◆ Work to be completed ◆
In the listing below, locate the lines that hold the string "length". Copy those lines.

◆ Recorded data ◆
-- ==== Sys2Proof/Machine/Digest.lean ====
section
/-! DEFINITION. SHAKE256, the digest of a firmware image and of a configuration record (R421, R423). The spec names the function;
its definition is that of FIPS 202 (log 79): the Keccak permutation on 25 lanes of 64 bits, lane x + 5y at column x and row y. -/

namespace Sys2Proof.Machine

/-- Lane `i` of a Keccak state. -/
def lane (a : List Word) (i : Nat) : Word := a.getD i 0

/-- Theta: each lane takes the parity of two columns. -/
def keccakTheta (a : List Word) : List Word :=
  let c := (List.range 5).map fun x => lane a x ^^^ lane a (x + 5) ^^^ lane a (x + 10) ^^^ lane a (x + 15) ^^^ lane a (x + 20)
  let d := (List.range 5).map fun x => lane c ((x + 4) % 5) ^^^ (lane c ((x + 1) % 5)).rotateLeft 1
  (List.range 25).map fun i => lane a i ^^^ lane d (i % 5)

/-- By how much rho rotates each lane. -/
def keccakOffsets : List Nat :=
  [0, 1, 62, 28, 27, 36, 44, 6, 55, 20, 3, 10, 43, 25, 39, 41, 45, 15, 21, 8, 18, 2, 61, 56, 14]

/-- Rho and pi: the lane at column x and row y is rotated, and goes to column y and row 2x + 3y. -/
def keccakRhoPi (a : List Word) : List Word :=
  (List.range 25).map fun i =>
    let x := (i % 5 + 3 * (i / 5)) % 5
    let y := i % 5
    (lane a (x + 5 * y)).rotateLeft (keccakOffsets.getD (x + 5 * y) 0)

/-- Chi: each lane takes what its two neighbours in the row leave. -/
def keccakChi (a : List Word) : List Word :=
  (List.range 25).map fun i =>
    let row := i / 5 * 5
    lane a i ^^^ (~~~lane a (row + (i + 1) % 5) &&& lane a (row + (i + 2) % 5))

/-- The constants of the 24 rounds. -/
def keccakRounds : List Word :=
  [0x0000000000000001, 0x0000000000008082, 0x800000000000808A, 0x8000000080008000, 0x000000000000808B, 0x0000000080000001,
    0x8000000080008081, 0x8000000000008009, 0x000000000000008A, 0x0000000000000088, 0x0000000080008009, 0x000000008000000A,
    0x000000008000808B, 0x800000000000008B, 0x8000000000008089, 0x8000000000008003, 0x8000000000008002, 0x8000000000000080,
    0x000000000000800A, 0x800000008000000A, 0x8000000080008081, 0x8000000000008080, 0x0000000080000001, 0x8000000080008008]

/-- One round: iota puts its constant into lane 0. -/
def keccakRound (a : List Word) (k : Word) : List Word :=
  match keccakChi (keccakRhoPi (keccakTheta a)) with
  | [] => []
  | l :: r => (l ^^^ k) :: r

/-- The permutation. -/
def keccak (a : List Word) : List Word := keccakRounds.foldl keccakRound a

/-- Bytes that a block of SHAKE256 holds. -/
abbrev shakeRate : Nat := 136

/-- Eight bytes of a block, the first one the least significant. -/
def blockLane (bs : List Byte) (i : Nat) : Word := BitVec.ofNat 64 (fromBytes ((bs.drop (8 * i)).take 8))

/-- A block is taken in. -/
def absorb (a : List Word) (bs : List Byte) : List Word :=
  keccak ((List.range 25).map fun i => if i < 17 then lane a i ^^^ blockLane bs i else lane a i)

/-- A string of bytes padded to whole blocks: 0x1F after its last byte, and bit 7 of the last block's last byte. -/
def shakePad (bs : List Byte) : List Byte :=
  let z := shakeRate - 1 - bs.length % shakeRate
  bs ++ if z = 0 then [0x9F] else 0x1F :: (List.replicate (z - 1) 0 ++ [0x80])

/-- The blocks of a padded string, `n` of them. -/
def absorbAll : Nat → List Byte → List Word → List Word
  | 0, _, a => a
  | n + 1, bs, a => absorbAll n (bs.drop shakeRate) (absorb a (bs.take shakeRate))

/-- The SHAKE256-512 digest of a string of bytes: 64 bytes. -/
def digestOf (bs : List Byte) : List Byte :=
  let p := shakePad bs
  ((absorbAll (p.length / shakeRate) p (List.replicate 25 0)).take 8).flatMap fun w => toBytes 8 w.toNat

end Sys2Proof.Machine
end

◆ Task output ◆
  let z := shakeRate - 1 - bs.length % shakeRate
  ((absorbAll (p.length / shakeRate) p (List.replicate 25 0)).take 8).flatMap fun w => toBytes 8 w.toNat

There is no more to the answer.